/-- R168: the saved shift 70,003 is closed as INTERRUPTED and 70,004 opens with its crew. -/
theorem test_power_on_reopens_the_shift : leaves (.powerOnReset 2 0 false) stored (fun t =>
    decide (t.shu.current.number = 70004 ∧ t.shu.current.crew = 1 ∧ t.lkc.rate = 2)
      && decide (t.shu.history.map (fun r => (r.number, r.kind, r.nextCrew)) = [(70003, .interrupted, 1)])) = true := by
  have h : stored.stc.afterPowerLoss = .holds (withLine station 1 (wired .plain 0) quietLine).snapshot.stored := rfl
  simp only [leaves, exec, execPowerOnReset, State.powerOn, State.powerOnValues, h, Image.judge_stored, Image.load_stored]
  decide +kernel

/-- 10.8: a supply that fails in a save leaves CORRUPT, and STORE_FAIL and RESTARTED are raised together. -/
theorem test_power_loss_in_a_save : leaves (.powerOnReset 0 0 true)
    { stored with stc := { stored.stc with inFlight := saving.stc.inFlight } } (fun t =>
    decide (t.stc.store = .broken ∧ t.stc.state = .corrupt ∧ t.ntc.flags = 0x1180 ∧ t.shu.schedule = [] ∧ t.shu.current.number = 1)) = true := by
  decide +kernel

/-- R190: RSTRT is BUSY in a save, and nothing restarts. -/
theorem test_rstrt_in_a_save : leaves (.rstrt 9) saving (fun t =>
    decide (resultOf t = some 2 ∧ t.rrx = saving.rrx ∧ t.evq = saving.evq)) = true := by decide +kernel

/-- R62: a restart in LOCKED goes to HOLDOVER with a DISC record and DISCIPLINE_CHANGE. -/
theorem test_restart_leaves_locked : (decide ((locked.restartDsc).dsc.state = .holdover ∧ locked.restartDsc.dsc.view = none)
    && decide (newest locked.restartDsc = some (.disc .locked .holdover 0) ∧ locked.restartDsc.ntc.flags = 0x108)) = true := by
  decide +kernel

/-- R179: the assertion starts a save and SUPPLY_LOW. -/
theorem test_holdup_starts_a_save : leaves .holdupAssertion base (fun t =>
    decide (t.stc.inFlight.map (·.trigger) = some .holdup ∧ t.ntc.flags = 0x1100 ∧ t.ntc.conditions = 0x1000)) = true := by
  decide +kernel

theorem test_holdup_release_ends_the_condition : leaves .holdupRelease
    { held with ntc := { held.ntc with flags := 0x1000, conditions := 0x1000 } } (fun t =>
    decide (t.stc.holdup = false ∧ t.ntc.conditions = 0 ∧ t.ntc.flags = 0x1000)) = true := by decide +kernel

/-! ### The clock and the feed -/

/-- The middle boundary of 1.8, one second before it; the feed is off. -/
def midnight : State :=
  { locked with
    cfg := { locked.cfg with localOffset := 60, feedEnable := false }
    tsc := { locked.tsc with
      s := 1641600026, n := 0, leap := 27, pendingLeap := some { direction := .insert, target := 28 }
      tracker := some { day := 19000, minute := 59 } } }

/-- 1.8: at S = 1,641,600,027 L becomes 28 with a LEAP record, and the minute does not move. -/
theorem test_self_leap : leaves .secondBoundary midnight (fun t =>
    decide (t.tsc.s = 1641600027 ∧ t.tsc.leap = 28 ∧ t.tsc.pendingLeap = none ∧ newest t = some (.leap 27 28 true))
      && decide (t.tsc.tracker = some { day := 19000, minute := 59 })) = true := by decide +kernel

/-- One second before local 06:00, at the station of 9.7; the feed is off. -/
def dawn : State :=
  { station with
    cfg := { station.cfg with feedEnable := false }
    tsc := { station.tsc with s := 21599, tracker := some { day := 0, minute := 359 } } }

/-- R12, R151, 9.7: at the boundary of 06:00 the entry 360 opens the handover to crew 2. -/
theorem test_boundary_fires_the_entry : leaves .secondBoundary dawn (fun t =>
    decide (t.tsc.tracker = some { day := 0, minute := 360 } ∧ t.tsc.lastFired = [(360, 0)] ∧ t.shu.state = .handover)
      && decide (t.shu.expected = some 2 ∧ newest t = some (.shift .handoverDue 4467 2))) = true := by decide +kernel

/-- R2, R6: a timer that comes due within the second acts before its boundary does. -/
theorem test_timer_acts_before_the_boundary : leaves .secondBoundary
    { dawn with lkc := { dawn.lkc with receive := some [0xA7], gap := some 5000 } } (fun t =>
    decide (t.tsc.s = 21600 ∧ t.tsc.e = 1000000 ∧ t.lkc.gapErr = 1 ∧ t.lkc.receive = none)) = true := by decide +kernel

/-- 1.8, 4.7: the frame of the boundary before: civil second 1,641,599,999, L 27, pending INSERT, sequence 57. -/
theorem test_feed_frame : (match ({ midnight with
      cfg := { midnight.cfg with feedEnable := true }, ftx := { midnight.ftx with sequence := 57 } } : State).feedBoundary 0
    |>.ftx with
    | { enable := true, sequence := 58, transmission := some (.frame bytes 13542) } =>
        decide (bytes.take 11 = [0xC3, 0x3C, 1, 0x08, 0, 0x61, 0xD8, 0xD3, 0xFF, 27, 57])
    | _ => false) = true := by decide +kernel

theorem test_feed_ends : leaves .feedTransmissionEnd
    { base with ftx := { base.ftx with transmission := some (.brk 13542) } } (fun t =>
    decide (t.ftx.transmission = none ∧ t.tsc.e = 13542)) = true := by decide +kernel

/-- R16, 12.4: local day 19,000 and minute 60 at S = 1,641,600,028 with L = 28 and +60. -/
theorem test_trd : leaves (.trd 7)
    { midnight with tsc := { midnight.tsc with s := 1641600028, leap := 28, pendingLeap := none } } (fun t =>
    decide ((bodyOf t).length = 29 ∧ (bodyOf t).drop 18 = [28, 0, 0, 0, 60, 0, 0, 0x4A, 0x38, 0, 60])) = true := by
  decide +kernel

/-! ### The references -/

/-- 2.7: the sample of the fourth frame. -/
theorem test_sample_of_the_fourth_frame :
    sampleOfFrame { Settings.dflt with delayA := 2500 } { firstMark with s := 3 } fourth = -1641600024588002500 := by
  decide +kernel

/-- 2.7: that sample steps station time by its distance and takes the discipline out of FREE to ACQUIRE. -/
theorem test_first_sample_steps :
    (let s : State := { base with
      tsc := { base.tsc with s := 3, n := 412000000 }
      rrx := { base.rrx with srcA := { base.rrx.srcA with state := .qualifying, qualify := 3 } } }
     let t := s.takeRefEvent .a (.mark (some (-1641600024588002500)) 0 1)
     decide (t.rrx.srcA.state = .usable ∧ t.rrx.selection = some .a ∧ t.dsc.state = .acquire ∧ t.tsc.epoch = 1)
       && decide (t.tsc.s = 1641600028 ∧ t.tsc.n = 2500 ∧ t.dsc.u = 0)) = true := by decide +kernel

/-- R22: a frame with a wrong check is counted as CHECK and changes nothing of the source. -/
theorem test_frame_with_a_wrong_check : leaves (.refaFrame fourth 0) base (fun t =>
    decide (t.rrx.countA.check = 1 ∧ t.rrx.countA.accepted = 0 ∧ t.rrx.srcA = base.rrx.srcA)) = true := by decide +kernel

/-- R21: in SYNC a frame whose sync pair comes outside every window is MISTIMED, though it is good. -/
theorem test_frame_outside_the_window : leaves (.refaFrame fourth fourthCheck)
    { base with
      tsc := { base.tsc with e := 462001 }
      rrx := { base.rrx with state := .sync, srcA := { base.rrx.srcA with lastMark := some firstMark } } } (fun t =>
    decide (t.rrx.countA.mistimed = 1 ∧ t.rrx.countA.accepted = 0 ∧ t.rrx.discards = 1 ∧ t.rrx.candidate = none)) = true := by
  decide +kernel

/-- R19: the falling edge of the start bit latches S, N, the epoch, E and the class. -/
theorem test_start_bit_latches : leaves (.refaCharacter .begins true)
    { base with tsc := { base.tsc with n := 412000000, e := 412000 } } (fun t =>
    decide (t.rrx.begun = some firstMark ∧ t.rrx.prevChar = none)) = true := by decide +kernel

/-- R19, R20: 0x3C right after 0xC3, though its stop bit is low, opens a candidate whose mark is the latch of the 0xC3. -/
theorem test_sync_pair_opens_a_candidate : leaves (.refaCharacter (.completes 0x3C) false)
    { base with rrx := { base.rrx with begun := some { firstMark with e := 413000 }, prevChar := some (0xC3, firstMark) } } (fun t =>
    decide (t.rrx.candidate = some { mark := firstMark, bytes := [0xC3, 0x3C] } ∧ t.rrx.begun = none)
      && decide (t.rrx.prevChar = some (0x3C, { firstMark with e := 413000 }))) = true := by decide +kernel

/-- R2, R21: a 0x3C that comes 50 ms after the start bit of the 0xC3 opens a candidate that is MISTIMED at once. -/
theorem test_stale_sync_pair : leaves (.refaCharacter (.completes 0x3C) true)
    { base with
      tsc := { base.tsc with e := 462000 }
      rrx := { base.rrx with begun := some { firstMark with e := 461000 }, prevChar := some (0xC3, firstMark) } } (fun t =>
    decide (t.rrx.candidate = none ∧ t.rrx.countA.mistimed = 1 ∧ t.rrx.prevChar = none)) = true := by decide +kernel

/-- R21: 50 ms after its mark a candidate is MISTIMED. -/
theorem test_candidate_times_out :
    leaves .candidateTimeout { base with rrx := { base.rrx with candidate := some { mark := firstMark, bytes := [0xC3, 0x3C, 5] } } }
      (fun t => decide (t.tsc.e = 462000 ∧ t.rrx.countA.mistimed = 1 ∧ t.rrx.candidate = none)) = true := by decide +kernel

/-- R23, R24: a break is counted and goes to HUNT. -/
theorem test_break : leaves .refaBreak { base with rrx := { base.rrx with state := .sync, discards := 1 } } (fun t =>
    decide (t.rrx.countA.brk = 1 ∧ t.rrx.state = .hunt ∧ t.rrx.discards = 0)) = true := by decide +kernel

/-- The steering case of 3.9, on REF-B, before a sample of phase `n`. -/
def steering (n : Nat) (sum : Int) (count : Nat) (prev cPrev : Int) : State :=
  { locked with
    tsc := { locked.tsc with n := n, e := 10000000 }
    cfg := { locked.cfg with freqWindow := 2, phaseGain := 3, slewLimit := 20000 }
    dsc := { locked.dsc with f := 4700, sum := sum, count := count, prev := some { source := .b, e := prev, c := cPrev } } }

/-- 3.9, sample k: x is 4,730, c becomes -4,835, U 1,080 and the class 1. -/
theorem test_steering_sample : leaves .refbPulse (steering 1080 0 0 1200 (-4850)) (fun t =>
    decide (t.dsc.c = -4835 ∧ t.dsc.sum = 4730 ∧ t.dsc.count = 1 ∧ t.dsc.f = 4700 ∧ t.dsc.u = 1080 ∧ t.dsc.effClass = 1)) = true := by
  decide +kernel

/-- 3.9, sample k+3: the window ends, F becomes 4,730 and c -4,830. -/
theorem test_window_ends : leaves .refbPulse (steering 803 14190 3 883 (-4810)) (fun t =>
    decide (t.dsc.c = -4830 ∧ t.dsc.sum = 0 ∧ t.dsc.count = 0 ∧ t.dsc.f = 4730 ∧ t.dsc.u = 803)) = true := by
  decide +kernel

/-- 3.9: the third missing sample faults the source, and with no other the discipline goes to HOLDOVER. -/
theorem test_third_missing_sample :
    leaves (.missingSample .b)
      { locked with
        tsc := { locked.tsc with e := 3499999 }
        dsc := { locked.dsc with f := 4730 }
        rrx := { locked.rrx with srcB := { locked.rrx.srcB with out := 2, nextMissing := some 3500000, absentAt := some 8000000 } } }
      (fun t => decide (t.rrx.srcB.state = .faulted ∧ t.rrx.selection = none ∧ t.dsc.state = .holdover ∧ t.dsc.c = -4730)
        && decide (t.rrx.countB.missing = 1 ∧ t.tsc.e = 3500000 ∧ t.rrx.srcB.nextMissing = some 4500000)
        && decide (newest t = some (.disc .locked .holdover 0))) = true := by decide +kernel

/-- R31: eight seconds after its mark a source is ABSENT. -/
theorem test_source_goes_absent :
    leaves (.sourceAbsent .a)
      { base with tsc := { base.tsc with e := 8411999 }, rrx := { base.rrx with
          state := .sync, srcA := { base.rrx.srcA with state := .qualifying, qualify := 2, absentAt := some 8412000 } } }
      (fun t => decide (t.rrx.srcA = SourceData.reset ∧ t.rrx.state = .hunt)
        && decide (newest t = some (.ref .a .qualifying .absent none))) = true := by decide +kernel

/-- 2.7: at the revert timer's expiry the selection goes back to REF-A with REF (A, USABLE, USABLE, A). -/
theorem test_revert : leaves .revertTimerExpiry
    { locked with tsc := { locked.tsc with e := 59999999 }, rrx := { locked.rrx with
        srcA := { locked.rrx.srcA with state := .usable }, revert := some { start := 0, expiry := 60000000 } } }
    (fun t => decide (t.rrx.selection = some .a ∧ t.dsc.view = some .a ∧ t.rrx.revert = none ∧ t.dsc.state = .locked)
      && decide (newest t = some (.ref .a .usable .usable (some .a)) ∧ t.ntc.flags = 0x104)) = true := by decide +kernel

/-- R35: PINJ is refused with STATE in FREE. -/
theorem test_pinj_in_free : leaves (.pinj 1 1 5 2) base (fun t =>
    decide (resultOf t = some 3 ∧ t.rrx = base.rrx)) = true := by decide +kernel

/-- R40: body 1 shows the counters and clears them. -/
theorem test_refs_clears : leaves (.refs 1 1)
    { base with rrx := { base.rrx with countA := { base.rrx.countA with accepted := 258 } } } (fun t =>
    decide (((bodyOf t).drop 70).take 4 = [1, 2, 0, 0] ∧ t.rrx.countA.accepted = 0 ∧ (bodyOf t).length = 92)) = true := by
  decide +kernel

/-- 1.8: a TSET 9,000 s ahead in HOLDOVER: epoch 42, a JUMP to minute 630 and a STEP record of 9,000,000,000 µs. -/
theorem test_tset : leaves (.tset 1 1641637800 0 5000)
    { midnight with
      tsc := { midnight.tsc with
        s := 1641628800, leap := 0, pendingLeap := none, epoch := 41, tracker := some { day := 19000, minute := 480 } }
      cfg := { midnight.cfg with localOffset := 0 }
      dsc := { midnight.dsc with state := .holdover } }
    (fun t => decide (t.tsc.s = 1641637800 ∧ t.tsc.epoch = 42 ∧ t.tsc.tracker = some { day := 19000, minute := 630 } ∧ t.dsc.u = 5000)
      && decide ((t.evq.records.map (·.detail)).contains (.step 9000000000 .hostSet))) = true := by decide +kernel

------------------------------------------------------------------------

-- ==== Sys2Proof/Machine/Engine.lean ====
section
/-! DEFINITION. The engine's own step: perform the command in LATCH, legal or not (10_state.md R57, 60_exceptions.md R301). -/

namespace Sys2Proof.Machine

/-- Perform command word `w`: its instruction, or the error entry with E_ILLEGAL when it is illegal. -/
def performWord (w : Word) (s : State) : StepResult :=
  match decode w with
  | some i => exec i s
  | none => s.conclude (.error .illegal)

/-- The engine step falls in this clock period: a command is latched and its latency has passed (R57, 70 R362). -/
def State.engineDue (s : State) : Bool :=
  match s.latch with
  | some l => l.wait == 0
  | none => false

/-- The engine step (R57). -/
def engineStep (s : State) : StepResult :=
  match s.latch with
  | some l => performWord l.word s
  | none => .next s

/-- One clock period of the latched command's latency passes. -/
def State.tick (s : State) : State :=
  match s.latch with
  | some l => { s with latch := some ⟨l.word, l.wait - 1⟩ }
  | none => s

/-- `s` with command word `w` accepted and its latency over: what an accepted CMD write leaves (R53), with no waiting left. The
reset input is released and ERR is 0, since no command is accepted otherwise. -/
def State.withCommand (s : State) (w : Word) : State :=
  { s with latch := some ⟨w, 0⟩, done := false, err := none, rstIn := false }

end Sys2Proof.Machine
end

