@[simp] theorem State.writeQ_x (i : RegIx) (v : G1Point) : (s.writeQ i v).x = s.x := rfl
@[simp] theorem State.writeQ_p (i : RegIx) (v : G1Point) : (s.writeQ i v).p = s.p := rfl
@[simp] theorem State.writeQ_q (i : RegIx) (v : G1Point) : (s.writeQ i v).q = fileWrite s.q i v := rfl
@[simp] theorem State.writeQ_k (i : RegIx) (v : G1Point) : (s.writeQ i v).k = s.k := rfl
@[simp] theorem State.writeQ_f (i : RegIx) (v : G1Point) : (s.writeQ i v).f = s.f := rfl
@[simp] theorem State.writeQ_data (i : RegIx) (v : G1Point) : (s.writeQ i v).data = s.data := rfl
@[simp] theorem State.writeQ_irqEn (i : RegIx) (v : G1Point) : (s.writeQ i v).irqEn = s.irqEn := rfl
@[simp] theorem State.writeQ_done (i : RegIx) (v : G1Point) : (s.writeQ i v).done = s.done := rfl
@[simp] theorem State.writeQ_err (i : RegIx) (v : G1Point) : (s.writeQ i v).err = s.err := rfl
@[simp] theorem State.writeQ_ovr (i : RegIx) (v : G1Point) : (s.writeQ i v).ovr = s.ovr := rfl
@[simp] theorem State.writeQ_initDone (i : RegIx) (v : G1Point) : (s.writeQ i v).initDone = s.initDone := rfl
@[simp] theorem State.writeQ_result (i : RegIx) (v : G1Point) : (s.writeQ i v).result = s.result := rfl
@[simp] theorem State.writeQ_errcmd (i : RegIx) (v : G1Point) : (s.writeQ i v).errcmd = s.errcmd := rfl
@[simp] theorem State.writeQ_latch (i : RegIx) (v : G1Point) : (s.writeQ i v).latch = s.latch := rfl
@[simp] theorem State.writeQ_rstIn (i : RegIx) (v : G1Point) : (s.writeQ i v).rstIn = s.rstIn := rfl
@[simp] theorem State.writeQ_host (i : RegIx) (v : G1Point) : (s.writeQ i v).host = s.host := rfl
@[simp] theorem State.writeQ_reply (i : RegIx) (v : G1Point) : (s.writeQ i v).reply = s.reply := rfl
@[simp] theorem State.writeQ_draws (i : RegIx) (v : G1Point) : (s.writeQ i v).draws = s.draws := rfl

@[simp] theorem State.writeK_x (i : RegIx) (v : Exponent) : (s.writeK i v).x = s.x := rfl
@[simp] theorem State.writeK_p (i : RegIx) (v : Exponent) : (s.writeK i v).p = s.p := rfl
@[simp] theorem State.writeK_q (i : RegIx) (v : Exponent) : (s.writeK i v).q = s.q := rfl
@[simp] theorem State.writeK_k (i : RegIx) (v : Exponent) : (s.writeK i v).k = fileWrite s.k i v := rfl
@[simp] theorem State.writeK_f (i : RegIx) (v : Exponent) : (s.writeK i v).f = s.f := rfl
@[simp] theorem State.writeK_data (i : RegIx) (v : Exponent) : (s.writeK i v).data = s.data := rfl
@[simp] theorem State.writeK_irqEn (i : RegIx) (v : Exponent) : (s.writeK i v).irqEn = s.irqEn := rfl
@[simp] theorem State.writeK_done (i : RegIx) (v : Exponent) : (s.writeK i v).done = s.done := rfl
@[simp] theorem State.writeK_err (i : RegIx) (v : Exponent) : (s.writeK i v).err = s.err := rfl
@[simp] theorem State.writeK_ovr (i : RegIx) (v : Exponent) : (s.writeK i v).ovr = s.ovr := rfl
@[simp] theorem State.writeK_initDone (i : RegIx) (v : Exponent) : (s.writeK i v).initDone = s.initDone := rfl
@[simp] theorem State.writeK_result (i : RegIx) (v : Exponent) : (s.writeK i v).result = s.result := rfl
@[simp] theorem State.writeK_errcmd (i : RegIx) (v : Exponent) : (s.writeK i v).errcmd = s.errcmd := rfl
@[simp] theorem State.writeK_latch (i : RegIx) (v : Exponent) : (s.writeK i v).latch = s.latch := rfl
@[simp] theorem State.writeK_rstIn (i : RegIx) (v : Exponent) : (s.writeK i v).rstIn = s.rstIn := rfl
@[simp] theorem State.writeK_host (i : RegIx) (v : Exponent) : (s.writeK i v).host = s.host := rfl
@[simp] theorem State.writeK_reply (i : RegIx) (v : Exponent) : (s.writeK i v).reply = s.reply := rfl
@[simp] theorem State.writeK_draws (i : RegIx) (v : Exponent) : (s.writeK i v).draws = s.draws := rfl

------------------------------------------------------------------------

What to do: Count each line of the data where the word "bytes" appears, then reply with the total only.

Answer for this exercise: 4